Exercise instructions —
Copy each line of the entries that includes the word "kbsrAddr".

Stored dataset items
────────────────────

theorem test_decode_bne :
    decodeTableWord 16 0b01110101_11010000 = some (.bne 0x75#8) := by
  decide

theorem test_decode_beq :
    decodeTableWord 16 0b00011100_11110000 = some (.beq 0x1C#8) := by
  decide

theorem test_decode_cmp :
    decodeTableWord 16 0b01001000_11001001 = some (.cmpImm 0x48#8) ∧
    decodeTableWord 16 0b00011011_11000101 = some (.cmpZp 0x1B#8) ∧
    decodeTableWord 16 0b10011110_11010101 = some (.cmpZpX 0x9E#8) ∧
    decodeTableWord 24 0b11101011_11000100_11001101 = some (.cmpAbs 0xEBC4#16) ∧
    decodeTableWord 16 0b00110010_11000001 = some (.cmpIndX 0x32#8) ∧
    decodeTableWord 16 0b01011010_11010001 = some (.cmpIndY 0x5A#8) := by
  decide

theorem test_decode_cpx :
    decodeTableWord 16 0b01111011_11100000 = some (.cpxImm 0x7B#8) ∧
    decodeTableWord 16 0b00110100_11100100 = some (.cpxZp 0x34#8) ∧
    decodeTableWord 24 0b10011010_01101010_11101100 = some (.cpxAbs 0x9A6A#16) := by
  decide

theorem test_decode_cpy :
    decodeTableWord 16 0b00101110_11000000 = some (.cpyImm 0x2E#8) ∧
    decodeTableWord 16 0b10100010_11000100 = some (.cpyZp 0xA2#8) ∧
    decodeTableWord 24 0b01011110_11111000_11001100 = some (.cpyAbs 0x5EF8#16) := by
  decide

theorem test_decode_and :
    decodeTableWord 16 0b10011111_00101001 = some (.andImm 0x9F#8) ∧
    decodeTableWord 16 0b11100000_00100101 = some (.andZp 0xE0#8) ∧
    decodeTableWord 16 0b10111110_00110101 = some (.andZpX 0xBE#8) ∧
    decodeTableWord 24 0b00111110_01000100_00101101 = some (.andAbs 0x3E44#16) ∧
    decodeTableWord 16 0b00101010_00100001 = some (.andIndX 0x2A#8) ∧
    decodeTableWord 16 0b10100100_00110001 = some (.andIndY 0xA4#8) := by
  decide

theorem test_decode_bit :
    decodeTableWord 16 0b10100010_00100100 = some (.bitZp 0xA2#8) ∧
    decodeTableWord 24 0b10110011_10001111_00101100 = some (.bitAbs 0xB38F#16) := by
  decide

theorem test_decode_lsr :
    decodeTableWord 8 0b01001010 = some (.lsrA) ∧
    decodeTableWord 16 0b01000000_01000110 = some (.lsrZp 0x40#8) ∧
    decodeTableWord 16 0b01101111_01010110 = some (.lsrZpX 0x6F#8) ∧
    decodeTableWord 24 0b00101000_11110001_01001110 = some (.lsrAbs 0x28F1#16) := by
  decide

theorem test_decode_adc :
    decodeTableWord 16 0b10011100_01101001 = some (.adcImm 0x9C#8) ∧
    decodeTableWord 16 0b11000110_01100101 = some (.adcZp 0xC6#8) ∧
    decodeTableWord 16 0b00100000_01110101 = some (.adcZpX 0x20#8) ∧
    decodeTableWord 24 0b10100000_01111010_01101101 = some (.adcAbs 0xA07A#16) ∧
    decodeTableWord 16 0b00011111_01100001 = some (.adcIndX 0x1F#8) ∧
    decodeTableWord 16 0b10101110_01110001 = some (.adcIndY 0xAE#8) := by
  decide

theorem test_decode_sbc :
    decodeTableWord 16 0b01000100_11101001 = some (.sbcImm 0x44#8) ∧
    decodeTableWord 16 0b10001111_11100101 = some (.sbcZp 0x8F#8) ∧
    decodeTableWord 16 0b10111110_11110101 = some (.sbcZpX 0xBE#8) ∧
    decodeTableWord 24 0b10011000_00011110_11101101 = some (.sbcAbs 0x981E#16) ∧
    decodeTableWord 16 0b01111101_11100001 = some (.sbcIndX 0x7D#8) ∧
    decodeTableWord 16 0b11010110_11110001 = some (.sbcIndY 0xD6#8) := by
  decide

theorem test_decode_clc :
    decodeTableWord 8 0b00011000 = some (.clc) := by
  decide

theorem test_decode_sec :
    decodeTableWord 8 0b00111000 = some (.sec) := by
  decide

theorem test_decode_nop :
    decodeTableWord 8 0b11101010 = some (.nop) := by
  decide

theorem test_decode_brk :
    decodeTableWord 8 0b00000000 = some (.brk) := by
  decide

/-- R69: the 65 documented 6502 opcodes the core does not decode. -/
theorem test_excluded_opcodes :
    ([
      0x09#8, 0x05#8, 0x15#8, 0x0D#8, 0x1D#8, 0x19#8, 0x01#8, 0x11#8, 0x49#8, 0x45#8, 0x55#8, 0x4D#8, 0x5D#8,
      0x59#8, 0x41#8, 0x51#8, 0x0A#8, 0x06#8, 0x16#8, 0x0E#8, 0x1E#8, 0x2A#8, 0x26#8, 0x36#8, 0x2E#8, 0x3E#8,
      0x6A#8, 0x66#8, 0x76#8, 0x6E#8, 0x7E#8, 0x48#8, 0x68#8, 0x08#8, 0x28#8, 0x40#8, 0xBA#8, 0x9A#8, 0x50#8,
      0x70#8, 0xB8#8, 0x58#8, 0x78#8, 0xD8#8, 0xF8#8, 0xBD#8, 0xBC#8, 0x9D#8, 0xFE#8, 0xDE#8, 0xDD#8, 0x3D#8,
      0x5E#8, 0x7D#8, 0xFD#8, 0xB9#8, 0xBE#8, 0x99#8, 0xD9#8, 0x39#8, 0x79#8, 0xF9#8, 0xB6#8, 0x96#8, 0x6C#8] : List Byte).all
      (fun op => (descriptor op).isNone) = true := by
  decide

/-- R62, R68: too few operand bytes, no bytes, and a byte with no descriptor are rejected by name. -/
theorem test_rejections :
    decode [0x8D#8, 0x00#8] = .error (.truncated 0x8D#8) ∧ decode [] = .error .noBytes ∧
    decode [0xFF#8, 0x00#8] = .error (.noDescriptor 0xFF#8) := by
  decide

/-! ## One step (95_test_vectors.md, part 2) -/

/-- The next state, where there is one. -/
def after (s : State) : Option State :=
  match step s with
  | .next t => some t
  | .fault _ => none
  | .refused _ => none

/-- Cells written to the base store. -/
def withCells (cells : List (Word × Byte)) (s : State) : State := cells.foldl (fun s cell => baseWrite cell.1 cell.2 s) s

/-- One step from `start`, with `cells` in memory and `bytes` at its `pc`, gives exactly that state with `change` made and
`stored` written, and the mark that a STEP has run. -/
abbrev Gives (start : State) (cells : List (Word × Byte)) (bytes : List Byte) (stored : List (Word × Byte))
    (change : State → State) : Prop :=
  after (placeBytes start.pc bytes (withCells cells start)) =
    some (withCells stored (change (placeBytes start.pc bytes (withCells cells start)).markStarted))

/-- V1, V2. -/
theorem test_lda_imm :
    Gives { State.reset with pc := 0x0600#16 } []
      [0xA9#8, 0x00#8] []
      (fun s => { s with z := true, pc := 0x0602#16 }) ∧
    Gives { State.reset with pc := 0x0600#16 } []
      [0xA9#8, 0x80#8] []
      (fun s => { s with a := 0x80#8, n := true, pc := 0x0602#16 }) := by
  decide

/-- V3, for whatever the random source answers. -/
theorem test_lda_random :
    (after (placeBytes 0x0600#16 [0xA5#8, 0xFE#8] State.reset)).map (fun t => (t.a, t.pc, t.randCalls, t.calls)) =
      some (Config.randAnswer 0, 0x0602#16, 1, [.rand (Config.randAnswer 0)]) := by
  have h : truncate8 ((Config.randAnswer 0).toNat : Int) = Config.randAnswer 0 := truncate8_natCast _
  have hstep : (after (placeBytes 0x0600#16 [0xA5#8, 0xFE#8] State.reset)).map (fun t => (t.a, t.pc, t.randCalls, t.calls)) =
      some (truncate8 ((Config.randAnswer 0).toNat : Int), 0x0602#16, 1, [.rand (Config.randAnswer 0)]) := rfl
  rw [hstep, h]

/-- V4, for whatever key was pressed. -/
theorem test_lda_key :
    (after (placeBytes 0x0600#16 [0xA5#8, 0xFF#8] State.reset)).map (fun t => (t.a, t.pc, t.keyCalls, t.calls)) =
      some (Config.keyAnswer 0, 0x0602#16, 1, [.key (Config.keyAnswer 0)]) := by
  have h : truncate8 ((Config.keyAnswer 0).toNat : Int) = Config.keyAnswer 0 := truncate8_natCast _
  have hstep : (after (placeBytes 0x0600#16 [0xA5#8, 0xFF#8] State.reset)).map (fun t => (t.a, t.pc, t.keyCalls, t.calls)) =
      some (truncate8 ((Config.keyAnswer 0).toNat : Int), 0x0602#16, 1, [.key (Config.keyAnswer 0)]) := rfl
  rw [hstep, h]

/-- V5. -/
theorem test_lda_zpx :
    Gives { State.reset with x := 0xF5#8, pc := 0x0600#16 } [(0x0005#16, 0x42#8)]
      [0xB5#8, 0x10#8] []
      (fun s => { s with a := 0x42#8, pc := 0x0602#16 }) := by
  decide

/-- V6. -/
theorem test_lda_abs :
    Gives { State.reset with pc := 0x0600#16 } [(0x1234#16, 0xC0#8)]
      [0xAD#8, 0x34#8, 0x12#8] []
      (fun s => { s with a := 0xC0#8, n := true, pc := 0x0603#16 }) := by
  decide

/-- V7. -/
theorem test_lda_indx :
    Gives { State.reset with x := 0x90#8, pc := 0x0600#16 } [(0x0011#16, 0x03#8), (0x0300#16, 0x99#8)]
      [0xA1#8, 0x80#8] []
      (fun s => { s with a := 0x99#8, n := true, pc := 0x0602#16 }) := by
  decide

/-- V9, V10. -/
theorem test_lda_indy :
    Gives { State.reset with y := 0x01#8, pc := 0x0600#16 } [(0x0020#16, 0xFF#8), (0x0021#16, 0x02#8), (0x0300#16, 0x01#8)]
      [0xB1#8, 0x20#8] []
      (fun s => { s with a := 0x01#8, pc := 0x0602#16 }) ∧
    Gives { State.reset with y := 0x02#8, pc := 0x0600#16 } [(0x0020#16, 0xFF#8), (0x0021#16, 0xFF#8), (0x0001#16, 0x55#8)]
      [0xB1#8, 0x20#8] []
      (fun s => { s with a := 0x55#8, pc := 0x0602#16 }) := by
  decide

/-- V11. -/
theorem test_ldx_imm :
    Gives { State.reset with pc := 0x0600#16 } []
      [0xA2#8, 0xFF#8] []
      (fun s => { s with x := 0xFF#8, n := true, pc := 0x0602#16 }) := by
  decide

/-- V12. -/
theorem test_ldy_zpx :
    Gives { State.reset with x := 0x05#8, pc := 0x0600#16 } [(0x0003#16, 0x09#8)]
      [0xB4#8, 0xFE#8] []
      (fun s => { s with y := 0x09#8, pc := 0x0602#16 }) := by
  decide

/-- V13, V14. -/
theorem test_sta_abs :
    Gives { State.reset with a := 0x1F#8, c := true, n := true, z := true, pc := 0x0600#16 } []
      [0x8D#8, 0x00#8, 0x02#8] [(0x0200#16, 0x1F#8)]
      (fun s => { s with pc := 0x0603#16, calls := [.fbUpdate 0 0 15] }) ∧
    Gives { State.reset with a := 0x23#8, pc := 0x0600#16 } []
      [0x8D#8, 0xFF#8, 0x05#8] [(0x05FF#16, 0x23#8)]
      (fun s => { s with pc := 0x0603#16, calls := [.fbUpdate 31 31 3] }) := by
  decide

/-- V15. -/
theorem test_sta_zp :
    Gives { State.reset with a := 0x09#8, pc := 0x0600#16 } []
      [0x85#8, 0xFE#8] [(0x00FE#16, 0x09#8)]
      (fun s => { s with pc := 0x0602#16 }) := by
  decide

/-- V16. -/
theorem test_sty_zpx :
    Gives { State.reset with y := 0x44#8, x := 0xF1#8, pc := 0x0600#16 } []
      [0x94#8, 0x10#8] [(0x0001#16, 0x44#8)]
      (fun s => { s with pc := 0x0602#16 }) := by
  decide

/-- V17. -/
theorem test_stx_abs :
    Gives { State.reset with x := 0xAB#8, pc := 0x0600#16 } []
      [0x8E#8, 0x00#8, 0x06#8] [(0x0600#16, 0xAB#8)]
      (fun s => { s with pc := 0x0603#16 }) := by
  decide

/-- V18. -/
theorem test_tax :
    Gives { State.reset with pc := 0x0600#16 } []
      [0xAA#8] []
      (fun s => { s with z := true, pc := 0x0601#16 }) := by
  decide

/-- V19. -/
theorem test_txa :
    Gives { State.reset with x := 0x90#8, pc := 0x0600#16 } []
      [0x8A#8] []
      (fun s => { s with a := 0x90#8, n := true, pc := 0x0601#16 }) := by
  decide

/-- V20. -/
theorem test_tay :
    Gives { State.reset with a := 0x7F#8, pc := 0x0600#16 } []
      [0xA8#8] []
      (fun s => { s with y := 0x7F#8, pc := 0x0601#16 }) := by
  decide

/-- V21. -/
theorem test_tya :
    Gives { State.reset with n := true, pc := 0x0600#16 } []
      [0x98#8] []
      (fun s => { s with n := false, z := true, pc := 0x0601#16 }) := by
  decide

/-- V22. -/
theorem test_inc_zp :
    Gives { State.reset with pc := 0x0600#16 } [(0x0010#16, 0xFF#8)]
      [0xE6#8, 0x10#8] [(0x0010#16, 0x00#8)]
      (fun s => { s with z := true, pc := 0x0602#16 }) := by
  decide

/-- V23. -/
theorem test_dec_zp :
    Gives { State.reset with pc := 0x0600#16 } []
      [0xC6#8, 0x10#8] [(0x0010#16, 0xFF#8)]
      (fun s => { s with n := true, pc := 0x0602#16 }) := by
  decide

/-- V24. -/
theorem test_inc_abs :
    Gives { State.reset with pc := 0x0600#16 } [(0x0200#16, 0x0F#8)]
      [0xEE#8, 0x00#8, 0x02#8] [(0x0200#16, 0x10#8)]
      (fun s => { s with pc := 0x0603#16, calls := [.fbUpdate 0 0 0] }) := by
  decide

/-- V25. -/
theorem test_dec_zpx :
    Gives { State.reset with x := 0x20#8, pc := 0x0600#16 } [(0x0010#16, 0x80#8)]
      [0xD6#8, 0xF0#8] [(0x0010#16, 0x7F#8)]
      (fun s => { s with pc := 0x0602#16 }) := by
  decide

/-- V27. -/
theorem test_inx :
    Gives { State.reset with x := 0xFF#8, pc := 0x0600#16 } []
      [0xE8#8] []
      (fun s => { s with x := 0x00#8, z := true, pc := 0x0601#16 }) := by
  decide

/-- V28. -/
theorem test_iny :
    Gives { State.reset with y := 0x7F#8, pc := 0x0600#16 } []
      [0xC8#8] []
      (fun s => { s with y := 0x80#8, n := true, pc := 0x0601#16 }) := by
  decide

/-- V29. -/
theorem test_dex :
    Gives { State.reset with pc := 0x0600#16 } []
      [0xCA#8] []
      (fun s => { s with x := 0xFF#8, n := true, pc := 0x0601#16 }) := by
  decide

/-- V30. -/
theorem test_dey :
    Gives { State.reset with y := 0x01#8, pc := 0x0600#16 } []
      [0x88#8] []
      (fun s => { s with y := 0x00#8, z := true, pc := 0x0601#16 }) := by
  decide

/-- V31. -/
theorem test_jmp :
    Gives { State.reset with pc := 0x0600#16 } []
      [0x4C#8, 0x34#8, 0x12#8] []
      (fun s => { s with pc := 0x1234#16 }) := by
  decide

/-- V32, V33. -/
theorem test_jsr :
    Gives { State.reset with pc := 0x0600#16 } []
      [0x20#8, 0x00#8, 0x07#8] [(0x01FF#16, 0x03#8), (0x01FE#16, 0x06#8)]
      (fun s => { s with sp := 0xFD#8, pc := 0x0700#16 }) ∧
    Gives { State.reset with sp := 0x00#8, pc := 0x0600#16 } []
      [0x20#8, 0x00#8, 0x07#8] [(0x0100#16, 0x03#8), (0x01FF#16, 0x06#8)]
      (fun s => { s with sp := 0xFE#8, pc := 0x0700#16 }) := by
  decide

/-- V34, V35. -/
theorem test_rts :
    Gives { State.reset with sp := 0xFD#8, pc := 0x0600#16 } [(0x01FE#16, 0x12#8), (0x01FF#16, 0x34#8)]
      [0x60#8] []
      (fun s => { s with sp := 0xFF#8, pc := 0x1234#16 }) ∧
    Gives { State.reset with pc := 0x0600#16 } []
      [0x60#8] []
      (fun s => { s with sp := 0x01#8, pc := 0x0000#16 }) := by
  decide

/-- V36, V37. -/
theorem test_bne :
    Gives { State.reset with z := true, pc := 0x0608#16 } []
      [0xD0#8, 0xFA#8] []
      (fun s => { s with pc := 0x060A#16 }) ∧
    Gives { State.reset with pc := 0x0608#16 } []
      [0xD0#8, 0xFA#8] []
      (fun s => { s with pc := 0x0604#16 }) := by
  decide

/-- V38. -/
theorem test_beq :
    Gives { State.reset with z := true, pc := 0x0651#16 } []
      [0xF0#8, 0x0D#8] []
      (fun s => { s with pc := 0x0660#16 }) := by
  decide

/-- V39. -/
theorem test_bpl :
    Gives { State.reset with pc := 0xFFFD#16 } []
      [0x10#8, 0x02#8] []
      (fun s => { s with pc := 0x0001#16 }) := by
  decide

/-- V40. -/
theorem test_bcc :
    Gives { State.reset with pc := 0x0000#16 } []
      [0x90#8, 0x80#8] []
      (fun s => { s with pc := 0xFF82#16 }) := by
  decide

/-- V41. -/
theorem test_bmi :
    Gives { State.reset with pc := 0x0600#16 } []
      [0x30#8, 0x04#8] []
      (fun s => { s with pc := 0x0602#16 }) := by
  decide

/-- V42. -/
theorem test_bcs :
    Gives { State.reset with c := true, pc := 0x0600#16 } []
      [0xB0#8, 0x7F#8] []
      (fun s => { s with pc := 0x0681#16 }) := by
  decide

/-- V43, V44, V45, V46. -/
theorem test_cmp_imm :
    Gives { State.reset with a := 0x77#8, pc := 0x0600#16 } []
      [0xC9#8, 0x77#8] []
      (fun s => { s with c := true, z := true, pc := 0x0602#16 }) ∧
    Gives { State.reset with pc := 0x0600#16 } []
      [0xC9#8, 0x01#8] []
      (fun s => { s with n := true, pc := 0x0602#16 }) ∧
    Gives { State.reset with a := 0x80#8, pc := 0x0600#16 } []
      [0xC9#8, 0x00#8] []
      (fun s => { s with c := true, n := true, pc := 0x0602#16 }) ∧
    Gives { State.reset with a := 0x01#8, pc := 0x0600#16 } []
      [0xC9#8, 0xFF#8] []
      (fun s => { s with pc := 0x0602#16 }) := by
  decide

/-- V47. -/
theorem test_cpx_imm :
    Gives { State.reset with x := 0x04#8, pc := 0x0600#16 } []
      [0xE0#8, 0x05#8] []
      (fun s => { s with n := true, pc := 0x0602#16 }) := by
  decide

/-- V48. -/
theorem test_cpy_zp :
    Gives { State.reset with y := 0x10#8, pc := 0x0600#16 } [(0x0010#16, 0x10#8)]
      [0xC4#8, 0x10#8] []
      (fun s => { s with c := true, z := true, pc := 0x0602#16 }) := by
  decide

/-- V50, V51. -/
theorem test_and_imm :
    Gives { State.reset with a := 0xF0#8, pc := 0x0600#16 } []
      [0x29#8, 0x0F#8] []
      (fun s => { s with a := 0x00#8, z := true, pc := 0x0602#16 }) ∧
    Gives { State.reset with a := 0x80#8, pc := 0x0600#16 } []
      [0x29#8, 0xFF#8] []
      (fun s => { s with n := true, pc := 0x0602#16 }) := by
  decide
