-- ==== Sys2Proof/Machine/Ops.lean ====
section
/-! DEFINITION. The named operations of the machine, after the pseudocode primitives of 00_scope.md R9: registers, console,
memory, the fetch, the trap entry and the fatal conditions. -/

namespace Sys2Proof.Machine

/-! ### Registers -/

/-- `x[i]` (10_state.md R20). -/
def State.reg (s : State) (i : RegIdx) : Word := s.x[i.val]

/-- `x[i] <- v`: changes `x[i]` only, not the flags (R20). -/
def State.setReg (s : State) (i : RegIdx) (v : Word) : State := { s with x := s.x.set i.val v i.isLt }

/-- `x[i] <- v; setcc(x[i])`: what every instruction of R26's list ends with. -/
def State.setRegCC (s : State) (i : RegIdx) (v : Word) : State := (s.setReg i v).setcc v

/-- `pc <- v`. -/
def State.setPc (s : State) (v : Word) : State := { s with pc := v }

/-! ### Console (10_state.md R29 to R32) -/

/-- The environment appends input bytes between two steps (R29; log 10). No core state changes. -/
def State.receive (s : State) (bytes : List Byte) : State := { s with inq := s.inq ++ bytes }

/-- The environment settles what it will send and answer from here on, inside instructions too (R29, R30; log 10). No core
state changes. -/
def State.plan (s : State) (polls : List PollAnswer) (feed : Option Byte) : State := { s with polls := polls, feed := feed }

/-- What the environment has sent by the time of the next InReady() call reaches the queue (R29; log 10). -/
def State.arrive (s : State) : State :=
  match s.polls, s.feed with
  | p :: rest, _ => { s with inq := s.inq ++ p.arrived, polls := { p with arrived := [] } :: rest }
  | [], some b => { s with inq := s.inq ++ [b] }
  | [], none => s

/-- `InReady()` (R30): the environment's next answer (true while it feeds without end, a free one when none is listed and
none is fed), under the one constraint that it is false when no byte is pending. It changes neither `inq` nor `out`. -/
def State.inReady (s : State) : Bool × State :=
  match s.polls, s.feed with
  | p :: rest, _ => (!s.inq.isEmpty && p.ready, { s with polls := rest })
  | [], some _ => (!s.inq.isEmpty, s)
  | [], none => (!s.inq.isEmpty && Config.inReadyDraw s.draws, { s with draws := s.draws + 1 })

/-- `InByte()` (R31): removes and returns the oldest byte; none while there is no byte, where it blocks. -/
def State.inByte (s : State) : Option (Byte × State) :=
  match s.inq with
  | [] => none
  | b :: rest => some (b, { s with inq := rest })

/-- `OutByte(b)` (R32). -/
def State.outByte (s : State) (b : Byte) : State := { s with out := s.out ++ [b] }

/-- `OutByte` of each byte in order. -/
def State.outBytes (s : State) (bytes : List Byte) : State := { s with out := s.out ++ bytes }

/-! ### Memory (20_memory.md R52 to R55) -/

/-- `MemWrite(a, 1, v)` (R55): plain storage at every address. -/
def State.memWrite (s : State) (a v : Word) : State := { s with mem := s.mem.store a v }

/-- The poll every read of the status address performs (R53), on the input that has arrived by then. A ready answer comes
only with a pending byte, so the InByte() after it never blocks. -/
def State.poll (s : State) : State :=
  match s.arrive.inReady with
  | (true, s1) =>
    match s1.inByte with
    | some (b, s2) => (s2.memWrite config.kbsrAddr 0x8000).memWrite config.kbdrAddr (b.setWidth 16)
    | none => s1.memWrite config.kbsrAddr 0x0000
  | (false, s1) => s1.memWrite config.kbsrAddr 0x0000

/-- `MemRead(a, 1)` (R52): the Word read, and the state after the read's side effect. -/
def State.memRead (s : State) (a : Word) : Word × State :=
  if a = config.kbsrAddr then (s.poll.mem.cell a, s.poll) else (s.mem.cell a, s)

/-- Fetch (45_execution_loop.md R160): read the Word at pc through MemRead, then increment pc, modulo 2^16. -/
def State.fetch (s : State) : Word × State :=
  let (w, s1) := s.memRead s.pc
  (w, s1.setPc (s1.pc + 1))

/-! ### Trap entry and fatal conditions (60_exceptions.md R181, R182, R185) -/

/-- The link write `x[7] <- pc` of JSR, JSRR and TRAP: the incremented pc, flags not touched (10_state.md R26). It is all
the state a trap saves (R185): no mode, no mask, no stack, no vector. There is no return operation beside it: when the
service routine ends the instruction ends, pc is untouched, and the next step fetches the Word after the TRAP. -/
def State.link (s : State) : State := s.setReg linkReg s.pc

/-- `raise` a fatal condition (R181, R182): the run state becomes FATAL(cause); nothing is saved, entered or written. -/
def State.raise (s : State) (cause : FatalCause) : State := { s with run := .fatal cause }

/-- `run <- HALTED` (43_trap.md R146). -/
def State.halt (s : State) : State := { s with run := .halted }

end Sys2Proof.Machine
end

────────────────────

Solution for this task —
    | some (b, s2) => (s2.memWrite config.kbsrAddr 0x8000).memWrite config.kbdrAddr (b.setWidth 16)
    | none => s1.memWrite config.kbsrAddr 0x0000
  | (false, s1) => s1.memWrite config.kbsrAddr 0x0000
  if a = config.kbsrAddr then (s.poll.mem.cell a, s.poll) else (s.mem.cell a, s)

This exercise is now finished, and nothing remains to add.